It’s time for another small blog about the ODROID-XU4.
This is just a quick tip to improve your network and USB performance even more. It will optimize your hardware interrupts (IRQ) affinity on your ODROID-XU4.
This guide is for the 3.10.y kernel and debian 8. For other kernel versions the interrupts may have different numbers.
Description
Whenever a piece of hardware, such as disk controller or ethernet card, needs attention from the CPU, it throws an interrupt. The interrupt tells the CPU that something has happened and that the CPU should drop what it’s doing to handle the event.

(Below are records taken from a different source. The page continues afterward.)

-- ==== Sys2Proof/Machine/LaneInt.lean ====
section
/-! DEFINITION. Lane integer and bit instructions (R94 to R97). -/

namespace Sys2Proof.Machine

/-- `iadd.i32` (R94). -/
def execIaddI32 (d a b : Reg) (wa wb n : Bool) (s : State) : Host.Outcome State Fault Refusal :=
  s.finish (s.lane2 d a b wa wb n 4 fun x y => plain (x + y))
/-- `isub.i32` (R94). -/
def execIsubI32 (d a b : Reg) (wa wb n : Bool) (s : State) : Host.Outcome State Fault Refusal :=
  s.finish (s.lane2 d a b wa wb n 4 fun x y => plain (x - y))
/-- `imul.i32` (R94). -/
def execImulI32 (d a b : Reg) (wa wb n : Bool) (s : State) : Host.Outcome State Fault Refusal :=
  s.finish (s.lane2 d a b wa wb n 4 fun x y => plain (x * y))
/-- `imulh.i32` (R94). -/
def execImulhI32 (d a b : Reg) (wa wb n : Bool) (s : State) : Host.Outcome State Fault Refusal :=
  s.finish (s.lane2 d a b wa wb n 4 fun x y => plain (mulHigh true x y))
/-- `imulh.n32` (R94). -/
def execImulhN32 (d a b : Reg) (wa wb n : Bool) (s : State) : Host.Outcome State Fault Refusal :=
  s.finish (s.lane2 d a b wa wb n 4 fun x y => plain (mulHigh false x y))
/-- `imad.i32` (R94). -/
def execImadI32 (d a b c : Reg) (wa wb wc n : Bool) (s : State) : Host.Outcome State Fault Refusal :=
  s.finish (s.lane3 d a b c wa wb wc n 8 fun x y z => plain (x * y + z))

/-- A 64-bit lane result in an even register pair (R54). -/
def State.pairResult (s : State) (np : Bool) (d : Reg) (n : Nat) (f : Nat → W64 × Flags) : State :=
  let act := s.cur.active s.curS np
  (s.modCur fun g =>
    ((g.setV act d.val fun l => lo32 (f l).1).setV act (d.val + 1) fun l => hi32 (f l).1).raise
      (orFlags ((lanesOf act).map fun l => (f l).2))).next n

/-- A lane instruction on register pairs. -/
def State.pair2 (s : State) (d a b : Reg) (wa wb np : Bool) (f : W64 → W64 → W64) : Res :=
  s.gated ⟨[svs a 2 wa, svs b 2 wb], [dvs d 2], true⟩
    (.done (s.pairResult np d 4 fun l => (f (s.cur.vpair a.val l) (s.cur.vpair b.val l), 0)))

/-- `iadd.i64` (R94). -/
def execIaddI64 (d a b : Reg) (wa wb n : Bool) (s : State) : Host.Outcome State Fault Refusal :=
  s.finish (s.pair2 d a b wa wb n fun x y => x + y)
/-- `isub.i64` (R94). -/
def execIsubI64 (d a b : Reg) (wa wb n : Bool) (s : State) : Host.Outcome State Fault Refusal :=
  s.finish (s.pair2 d a b wa wb n fun x y => x - y)
/-- `imin.i32` (R94). -/
def execIminI32 (d a b : Reg) (wa wb n : Bool) (s : State) : Host.Outcome State Fault Refusal :=
  s.finish (s.lane2 d a b wa wb n 4 fun x y => plain (minMax false true x y))
/-- `imin.n32` (R94). -/
def execIminN32 (d a b : Reg) (wa wb n : Bool) (s : State) : Host.Outcome State Fault Refusal :=
  s.finish (s.lane2 d a b wa wb n 4 fun x y => plain (minMax false false x y))
/-- `imax.i32` (R94). -/
def execImaxI32 (d a b : Reg) (wa wb n : Bool) (s : State) : Host.Outcome State Fault Refusal :=
  s.finish (s.lane2 d a b wa wb n 4 fun x y => plain (minMax true true x y))
/-- `imax.n32` (R94). -/
def execImaxN32 (d a b : Reg) (wa wb n : Bool) (s : State) : Host.Outcome State Fault Refusal :=
  s.finish (s.lane2 d a b wa wb n 4 fun x y => plain (minMax true false x y))
/-- `iabs` (R94). -/
def execIabs (d a : Reg) (wa n : Bool) (s : State) : Host.Outcome State Fault Refusal :=
  s.finish (s.lane1 d a wa n 4 fun x => plain (absW x))
/-- `ineg` (R94). -/
def execIneg (d a : Reg) (wa n : Bool) (s : State) : Host.Outcome State Fault Refusal :=
  s.finish (s.lane1 d a wa n 4 fun x => plain (-x))
/-- `idiv.i32` (R95). -/
def execIdivI32 (d a b : Reg) (wa wb n : Bool) (s : State) : Host.Outcome State Fault Refusal :=
  s.finish (s.lane2 d a b wa wb n 4 fun x y => plain (divSigned x y))
/-- `idiv.n32` (R95). -/
def execIdivN32 (d a b : Reg) (wa wb n : Bool) (s : State) : Host.Outcome State Fault Refusal :=
  s.finish (s.lane2 d a b wa wb n 4 fun x y => plain (divUnsigned x y))
/-- `iand` (R96). -/
def execIand (d a b : Reg) (wa wb n : Bool) (s : State) : Host.Outcome State Fault Refusal :=
  s.finish (s.lane2 d a b wa wb n 4 fun x y => plain (x &&& y))
/-- `ior` (R96). -/
def execIor (d a b : Reg) (wa wb n : Bool) (s : State) : Host.Outcome State Fault Refusal :=
  s.finish (s.lane2 d a b wa wb n 4 fun x y => plain (x ||| y))
/-- `ixor` (R96). -/
def execIxor (d a b : Reg) (wa wb n : Bool) (s : State) : Host.Outcome State Fault Refusal :=
  s.finish (s.lane2 d a b wa wb n 4 fun x y => plain (x ^^^ y))
/-- `inot` (R96). -/
def execInot (d a : Reg) (wa n : Bool) (s : State) : Host.Outcome State Fault Refusal :=
  s.finish (s.lane1 d a wa n 4 fun x => plain (~~~x))
/-- `ishl` (R96). -/
def execIshl (d a b : Reg) (wa wb n : Bool) (s : State) : Host.Outcome State Fault Refusal :=
  s.finish (s.lane2 d a b wa wb n 4 fun x y => plain (shiftLeft x y))
/-- `ishr` (R96). -/
def execIshr (d a b : Reg) (wa wb n : Bool) (s : State) : Host.Outcome State Fault Refusal :=
  s.finish (s.lane2 d a b wa wb n 4 fun x y => plain (shiftRight x y))
/-- `isar` (R96). -/
def execIsar (d a b : Reg) (wa wb n : Bool) (s : State) : Host.Outcome State Fault Refusal :=
  s.finish (s.lane2 d a b wa wb n 4 fun x y => plain (shiftArith x y))
/-- `ibfe` (R97). -/
def execIbfe (d a : Reg) (wa n signed : Bool) (pos lm1 : Fin 32) (s : State) :
    Host.Outcome State Fault Refusal :=
  s.finish (s.lane1 d a wa n 8 fun x => plain (fieldExtract signed pos.val (lm1.val + 1) x))
/-- `ibfi`, which reads its destination (R97). -/
def execIbfi (d a : Reg) (wa n : Bool) (pos lm1 : Fin 32) (s : State) :
    Host.Outcome State Fault Refusal :=
  s.finish (s.laneOp ⟨[sv a wa, sv d false], [dv d], true⟩ n d 8 fun g l =>
    plain (fieldInsert pos.val (lm1.val + 1) (g.vval d.val l) (g.vval a.val l)))
/-- `icnt` (R96). -/
def execIcnt (d a : Reg) (wa n : Bool) (s : State) : Host.Outcome State Fault Refusal :=
  s.finish (s.lane1 d a wa n 4 fun x => plain (BitVec.ofNat 32 (popCount x)))
/-- `iclz` (R96). -/
def execIclz (d a : Reg) (wa n : Bool) (s : State) : Host.Outcome State Fault Refusal :=
  s.finish (s.lane1 d a wa n 4 fun x => plain (BitVec.ofNat 32 (leadZeros x)))
/-- `icmp` (R53, R96). -/
def execIcmp (d a b : Reg) (wa wb n : Bool) (cond : Cond) (signed : Bool) (s : State) :
    Host.Outcome State Fault Refusal :=
  s.finish (s.lane2 d a b wa wb n 8 fun x y => plain (bit32 (intCmp cond signed x y)))
/-- `isel` (R96). -/
def execIsel (d a b c : Reg) (wa wb wc n : Bool) (s : State) : Host.Outcome State Fault Refusal :=
  s.finish (s.lane3 d a b c wa wb wc n 8 fun x y z => plain (if z = 0 then y else x))
/-- `ipk` (R96). -/
def execIpk (d a b : Reg) (wa wb n : Bool) (s : State) : Host.Outcome State Fault Refusal :=
  s.finish (s.lane2 d a b wa wb n 4 fun x y => plain (packPair x y))
/-- `imov` (R96). -/
def execImov (d a : Reg) (wa n : Bool) (s : State) : Host.Outcome State Fault Refusal :=
  s.finish (s.lane1 d a wa n 4 fun x => plain (x))
/-- `ili` (R96). -/
def execIli (d : Reg) (n : Bool) (imm : W32) (s : State) : Host.Outcome State Fault Refusal :=
  s.finish (s.laneOp ⟨[], [dv d], true⟩ n d 8 fun _ _ => plain imm)

end Sys2Proof.Machine
end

In order to prevent multiple devices from sending the same interrupts, the IRQ system was established where each device in a computer system is assigned its own special IRQ so that its interrupts are unique.Starting with the 2.4 kernel, Linux has gained the ability to assign certain IRQs to specific processors (or groups of processors). This is known as SMP IRQ affinity, and it allows you control how your system will respond to various hardware events. It allows you to restrict or repartition the workload that you server must do so that it can more efficiently do it’s job.
Source
It’s always a good idea to spread your interrupts evenly across all CPUs. In my case I want to achieve the best performance possible. Therefore I want to use the faster A15 CPU cluster for all important interrupt handling.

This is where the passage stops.